Pero soy realista: este fantástico mundo en que me encuentro, y al que no sé cómo he llegado, poblado de seres fantasmagóricos y tigres que hablan, no puede regirse con las mismas coordenadas de aquel otro mundo de donde vengo. No obstante he de actuar con cautela. Este tigre parlante no da la sensación de ser un taimado devorador de hombres, sino, antes bien, encuentro en él mucho de humano, demasiado humano... pero nunca se sabe. Opto por el diálogo: a través de él intentaré aclarar mis dudas, saber de su naturaleza e intenciones; y, lo más importante: quizá pueda ayudarme a salir de este lugar.
-¿Quién eres tú, tigre que habla? ¿Perteneces a este lugar o has llegado a él, como yo, inexplicablemente? ¿A qué leviatanes te refieres para desaconsejarme la ascensión a las alturas?

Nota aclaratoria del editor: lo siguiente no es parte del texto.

/-- The property is kept by each operation in the states in which a command carries it out. -/
structure Kept (P : State → Prop) : Prop where
  alike : ∀ {s t}, P s → Alike s t → t.pending = s.pending → P t
  openSession : ∀ {s} c h, P s → s.load.state ≠ .opened → (curveEntry s c).state = .empty → P (openSession c h s)
  commitSession : ∀ {s}, P s → s.load.state = .opened → P (commitSession s)
  cancelSession : ∀ {s}, P s → s.load.state = .opened → P (cancelSession s)
  takeLoadWord : ∀ {s} x, P s → s.load.state = .opened → P (takeLoadWord x s)
  emptyCurve : ∀ {s} c, P s → (curveEntry s c).state = .ready → (curveEntry s c).refCount = 0 → P (emptyCurve c s)
  retire : ∀ {s} c, P s → (curveEntry s c).state = .ready → (curveEntry s c).refCount ≠ 0 →
    P (setCurve c { curveEntry s c with state := .retiring } s)
  acceptJob : ∀ {s} d l tag rest, P s → (curveEntry s d.curve).state = .ready →
    (queueOf s l).length < Config.queueDepth → s.intake.freeTags = tag :: rest → P (acceptJob tag rest l d s)
  continueJob : ∀ {s} h act, P s → s.hold = some h → h.action = none → P (continueJob h act s)
  abort : ∀ {s u}, P s → Abortion s u → P (reactToSources u)
  flush : ∀ {s} l, P s → P (reactToSources (flushJobs l s).1)
  writeControl : ∀ {s} x, P s → P (writeControl x s)
  popRecord : ∀ {s} r rest, P s → s.completion.records = r :: rest → P (popRecord r rest s)
  engineReset : ∀ {s}, P s → s.cmd.pending = false → P (engineResetBody s)
  completeReset : ∀ {s}, P s → s.cmd.pending = true → P (completeReset s)
  quietReset : ∀ {s}, P s → s.cmd.pending = true → P (quietReset s)
  assertRst : ∀ {s}, P s → P (assertRst s)
  releaseRst : ∀ {s}, P s → P { State.reset with pending := s.pending }
  takeGrant : ∀ {s}, P s → s.bus.state = .requesting → P (takeGrant s)
  removeGrant : ∀ {s}, P s → P { s with bus := { s.bus with grantRemoved := true } }
  releaseBus : ∀ {s}, P s → s.bus.underWay = none → P (releaseBus s)
  beginHighHalf : ∀ {s} u data, P s → s.bus.underWay = some u → lastTransfer u = false → P (beginHighHalf u data s)
  demandEnd : ∀ {s} r u outcome, P s → s.bus.underWay = some u → u.kind = .demandRead →
    readEndPossible u outcome = true → s.cmd.pending = false → s.engine.state = .fetch →
    s.engine.running = some r → P (demandEnd r u outcome s)
  writeEnd : ∀ {s} r u outcome, P s → s.bus.underWay = some u → u.kind = .resultWrite → s.cmd.pending = false →
    s.engine.state = .store → s.engine.running = some r → P (writeEnd r u outcome s)
  prefetchEnd : ∀ {s} u data, P s → s.bus.underWay = some u → u.kind = .prefetchRead → s.cmd.pending = false →
    P (prefetchEnd u data s)
  prefetchFailed : ∀ {s} u e, P s → s.bus.underWay = some u → u.kind = .prefetchRead →
    inFlightEntry s.bus = some e → s.cmd.pending = false → P (prefetchFailed e.element s)
  droppedEnd : ∀ {s} u outcome, P s → s.bus.underWay = some u → u.kind = .dropped → s.cmd.pending = false →
    P (droppedEnd outcome s)
  setup : ∀ {s} r arg o, P s → s.engine.state = .setup → s.engine.running = some r → r.arg = some arg →
    P (settleRequest (setupBoundary r arg o s))
  terms : ∀ {s} r arg o, P s → s.engine.state = .terms → s.engine.running = some r → r.arg = some arg →
    P (settleRequest (termsBoundary r arg o s))
  conversion : ∀ {s} r arg o, P s → s.engine.state = .store → s.engine.running = some r → r.arg = some arg →
    r.result = none → P (settleRequest (conversionBoundary r arg o s))
  handOver : ∀ {s} src, P s → s.engine.state = .idle → winner s = some src → P (settleRequest (handOver src s))

section
variable {P : State → Prop} (k : Kept P)
include k

theorem Kept.windowWrite {f : State → State} {s : State} (h : P s) (hf : P (f s)) : P (windowWrite f s) :=
  windowWrite_keeps (fun _ _ h => k.alike h {} rfl) h fun _ => hf

theorem Kept.hostAccess {f : State → State} {s : State} (h : P s) (hf : P (f s)) : P (hostAccess f s) := by
  unfold Machine.hostAccess
  split
  · exact k.alike h {} rfl
  · exact hf

theorem Kept.takeCommand {f : State → State} {s : State} (h : P s) (hf : s.cmd.pending = false → P (f s)) :
    P (takeCommand f s) :=
  takeCommand_keeps (fun _ _ h => k.alike h {} rfl) (fun _ h => k.alike h {} rfl) h fun ht => hf ht.2

theorem Kept.immediate {code : BitVec 8} {body : State → State × CmdResult} {s : State} (h : P s)
    (hb : P (body s).1) : P (immediate code body s) :=
  k.takeCommand h fun _ => k.alike hb {} rfl

theorem Kept.writePlain (reg : PlainReg) (x : Word) {s : State} (h : P s) : P (writePlain reg x s) := by
  cases reg with
  | stage i => exact k.alike h {} rfl
  | cmdArg i => exact k.alike h {} rfl

theorem Kept.cpopBody {s : State} (h : P s) : P (cpopBody s) := by
  unfold Machine.cpopBody
  split
  next r rest hr => exact k.popRecord r rest h hr
  · exact k.alike h {} rfl

theorem Kept.submitRead (l : Fin 4) {s : State} (h : P s) : P (submitRead l s) := by
  have body : P (submitBody l s).1 := by
    obtain he | ⟨d, tag, rest, _, hready, hq, hf, he⟩ := submitBody_spec l s
    · rwa [he]
    · rw [he]; exact k.acceptJob d l tag rest h hready hq hf
  exact k.alike body {} rfl

/-- The commands of CMD but ENGINE_RESET: what each does is done by one of the operations. -/
theorem Kept.openLoad {s : State} (h : P s) : P (openLoadBody s).1 := by
  obtain he | ⟨c, hd, ho, hc, he⟩ := openLoadBody_spec s
  · rwa [he]
  · rw [he]; exact k.openSession c hd h ho hc

theorem Kept.commitLoad {s : State} (h : P s) : P (commitLoadBody s).1 := by
  obtain he | ⟨ho, he⟩ := commitLoadBody_spec s
  · rwa [he]
  · rw [he]; exact k.commitSession h ho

El tigre, me mira --distingo en su mirada más curiosidad que hambre--, y menea la pesada cabezota donde alberga una envidiable dentadura presidida por colmillos como alfanjes. Después se mira la zarpa derecha de la que han aflorado las curvas y afiladas garras como si estuviera pasando revista a su filo, se las frota contra la espesa mata de pelo blanquecino que tapiza su poderoso pecho, y, tras envainarlas en su mullida funda, vuelve a posar la pata en el suelo. Después alza el bigotudo rostro rayado hacia mí para proceder a dar respuesta a mis cuestiones --o al menos, eso espero.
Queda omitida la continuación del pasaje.